START Material provided
-- ==== Sys2Proof/Config.lean ====
section
/-! DEFINITION. What one part fixes and the manual does not: device identity, and the free values.
Every constant here has no body, so no proof can see its value. -/

namespace Sys2Proof

/-- The n-th free byte: contents the manual calls undefined (R130, R132, R246 to R249, R358). -/
opaque Config.freeByte : Nat → BitVec 8

/-- The n-th free 256-bit value: a number drawn by the random generator (R420, R494). -/
opaque Config.freeRandom : Nat → BitVec 256

/-- The n-th free choice: an order or a place the manual leaves to the firmware (R667, R670). -/
opaque Config.freeChoice : Nat → Nat

/-- DEVICE_UID, 0x1000.06 (R105: the Default is the device's own). -/
opaque Config.deviceUid : BitVec 64

/-- What the XTS decryption of a line's byte under another key gives (R421, R497): a function of the key that
wrote the line, the reading key, the rick address and the byte written. -/
opaque Config.xtsOther : Nat → Nat → Nat → BitVec 8 → BitVec 8

/-- The plaintext that a key gives for a raw ciphertext byte stored by a LOAD write (R506). -/
opaque Config.xtsPlain : Nat → Nat → BitVec 8 → BitVec 8

/-- The ciphertext byte that a key gives for a plaintext byte (R418), as the seal digest reads it (R507). -/
opaque Config.xtsCipher : Nat → Nat → BitVec 8 → BitVec 8

/-- The ECDSA P-384 signature (r, s) that a named device key makes over bytes (R60, R480, R658); the last
argument tells two signings of the same bytes apart. -/
opaque Config.sign : Nat → List (BitVec 8) → Nat → BitVec 768

/-- The slot 0 certificate chain and the KAK certificate, as bytes (R509). -/
opaque Config.certChain : List (BitVec 8)

/-- Measurement digests 0x01 to 0x03 (R509): ROM, Mbomon image, security core firmware. -/
opaque Config.imageDigest : Nat → BitVec 384

/-- Read-ID bytes of the fitted flash device, 0x2200.01. -/
opaque Config.flashId : BitVec 32

/-- FLASH_BLOCKS of the fitted device: 1,024, 2,048, 4,096 or 8,192 (R603), as this choice modulo 4. -/
opaque Config.flashSize : Nat

/-- RAIL_NOMINAL of each of the 24 rails: board values, in mV (0x2103). -/
opaque Config.railNominal : Nat → Nat

/-- IDLE_POWER of each energy rail in µJ for one METER_TICK, as Mbomon calibrates it at start-up (R475). -/
opaque Config.idlePower : Nat → Nat

/-- The bytes of an SPDM response that depend on the responder's own keys and random draws (R508). -/
opaque Config.spdmBytes : Nat → List (BitVec 8) → Nat → List (BitVec 8)

/-- The bytes of a checkpoint's accumulator images (R353): the manual fixes their size, not their layout. -/
opaque Config.accumulatorByte : Nat → Nat → BitVec 8

/-- The DETAIL bits of an entry (R144): the manual lays out none of them. -/
opaque Config.detail : Nat → List Nat → BitVec 256

end Sys2Proof
end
END Material provided
**What needs to be done**
If a line in the records has the word "values", copy that line.

**Answer to the problem**
/-! DEFINITION. What one part fixes and the manual does not: device identity, and the free values.
/-- RAIL_NOMINAL of each of the 24 rails: board values, in mV (0x2103). -/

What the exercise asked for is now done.